Chinese ratings are rarely trustworthy. Using those probes on any circuit with more than 50V on it would be a gamble that could kill your scope, and also you, if you attempt to handle the probes with power on.
If you are probing higher voltage circuits, you need brand-name probes, manufactured and tested to real specs (i.e. backed by a 1st word standards org), with an adequate voltage rating, at least 50% more than the max peak voltage you expect to find, and a minimum of a CAT II rating if working on the primary side of PSUs or on circuits fed by HV DC rails with large reservoir caps. If the probe doesn't have a manual (paper or online) with a curve for voltage derating with frequency, its almost certainly not reputable enough for this sort of usage. Beware of fakes - if its far cheaper than brand-name's RRP and sold outside of official distribution channels, odds are it isn't genuine and wont meet its specs.

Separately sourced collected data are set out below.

-- ==== Sys2Proof/Syntax.lean ====
section
/-! DEFINITION. The commands of the block: the operand types and the one inductive Instr, one constructor per row of the opcode table. -/

namespace Sys2Proof

/-- An edge of a root clock, from which the edges of the bough clocks on it follow (R153). -/
structure ClockEdge where
  root : BitVec 4
  falling : Bool
deriving DecidableEq, Repr

/-- A clock that R151 switches: a bough clock, a root clock, or the Guide clock. -/
inductive ClkSite where
  | bclk (b : BitVec 7) (c : BitVec 3)
  | root (r : BitVec 4)
  | guide
deriving DecidableEq, Repr

/-- Where an event crosses: an EVENT down cell of a bough, a fabric event 256 + j on its way to the event controller, or a
fabric event line on its way into the fabric. -/
inductive CrossTarget where
  | down (b : BitVec 7) (u : BitVec 8)
  | fabricEvent (j : BitVec 6)
  | line (j : BitVec 6)
deriving DecidableEq, Repr

/-- A rope port: WEST, EAST, BRANCH (R243). -/
inductive RopePort where
  | west | east | branch
deriving DecidableEq, Repr

/-- Why a rope port becomes faulty (R263); a burst carries its number of code errors. -/
inductive PortCause where
  | noSignal | lossOfLock | noCstart
  | errBurst (errors : BitVec 16)
deriving DecidableEq, Repr

/-- A cycle frame (R258, R259): its sync area, the valid map and the sample sections at key 32p + s. -/
structure CycleFrame where
  cycleNo : BitVec 32 := 0
  t : DevTime := 0
  cyc : BitVec 2 := 0
  rate : Bool := false
  wrapNr : Bool := false
  wrapAny : Bool := false
  rope : BitVec 3 := 0
  quality : BitVec 4 := 0
  sizeM1 : BitVec 6 := 0
  present : BitVec 64 := 0
  seen : BitVec 64 := 0
  count : BitVec 8 := 0
  rateChg : Bool := false
  newRate : Bool := false
  heal : Bool := false
  tword : BitVec 32 := 0
  valid : SMap Bool := []
  data : SMap Word := []
deriving DecidableEq, Repr

/-- The payload of an access frame (R294). -/
inductive AccBody where
  | rdReq (addr : BitVec 24) (sync : Bool) (epoch : BitVec 16)
  | rdRsp (data : Word) (status : BitVec 8) (latched : List Word) (epoch : BitVec 16)
  | wrReq (addr : BitVec 24) (data : Word) (sync : Bool) (pair : Option Word) (epoch : BitVec 16)
  | wrAck (status : BitVec 8) (epoch : BitVec 16)
  | mbx (m : BitVec 5) (sync : Bool) (epoch : BitVec 16) (words : List Word)
  | mbxAck (status : BitVec 8) (epoch : BitVec 16)
  | nak (code : BitVec 8) (epoch : BitVec 16)
deriving DecidableEq, Repr

/-- An access frame (R255). -/
structure AccFrame where
  dst : BitVec 9
  src : BitVec 9
  seq : BitVec 12
  ack : BitVec 12
  passed : Bool
  body : AccBody
deriving DecidableEq, Repr

/-- The header H and the CRC-32 with which a frame comes in over a port (R255). -/
structure Wire where
  head : BitVec 64
  fcs : Word
deriving DecidableEq, Repr

/-- A frame's header and CRC-32 with the instant at which its first symbol came in. -/
structure Arrival where
  wire : Wire
  time : DevTime
deriving DecidableEq, Repr

/-- What the header of a TLP adds to an access through BAR4: the tag of a read, and the mark of a poisoned one (R349, R353). -/
structure TlpMark where
  tag : BitVec 6
  poisoned : Bool
deriving DecidableEq, Repr

/-- What a remote access asks for (R293): a read, a write, or the two words of a mailbox or queue operation are all plain
register reads and writes. -/
inductive AccessKind where
  | read
  | write (v : Word)
deriving DecidableEq, Repr

/-- A service call as the Guide takes it (R328): the request mailbox or the JTAG path, the caller, and the request words. -/
structure Call where
  mbx : BitVec 5 := 0
  jtag : Bool := false
  caller : BitVec 10 := 1
  ctag : BitVec 16 := 0
  progress : Bool := false
  replyNode : BitVec 9 := 0
  replyMbx : BitVec 5 := 0
  w2 : Word := 0
  w3 : Word := 0
  w4 : Word := 0
  w5 : Word := 0
  w6 : Word := 0
  w7 : Word := 0
deriving DecidableEq, Repr

/-- A call with the junction temperature that the Guide samples as it takes it (R427). -/
structure SampledCall where
  call : Call
  tj : BitVec 16
deriving DecidableEq, Repr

Use an isolating transformer and hard-wire a ground to the negative side of the primary side reservoir capacitor, and your scope and probe will do just fine for probing around the chopper chip, provided you DO NOT attempt to probe the MOSFET drain (or BJT chopper collector), or any part of the primary snubber network. With crappy Chinese probes I wouldn't try to look at ripple on the DC bus either, even though its within their nominal voltage rating.
However an isolating transformer removes any RCD/GFCI protection from circuits downstream of it so be very careful when probing the primary side of the PSU. Its not a good idea to try to hold the probe on a pin - if you cant hook it on without shorting anything and work hands-free, switch off, take a 1" piece of tinned solid wire (e.g a cropped component lead), form a small loop in the end and twist to secure, then solder it on as a testpoint you can hook the scope probe to before switching the power back on.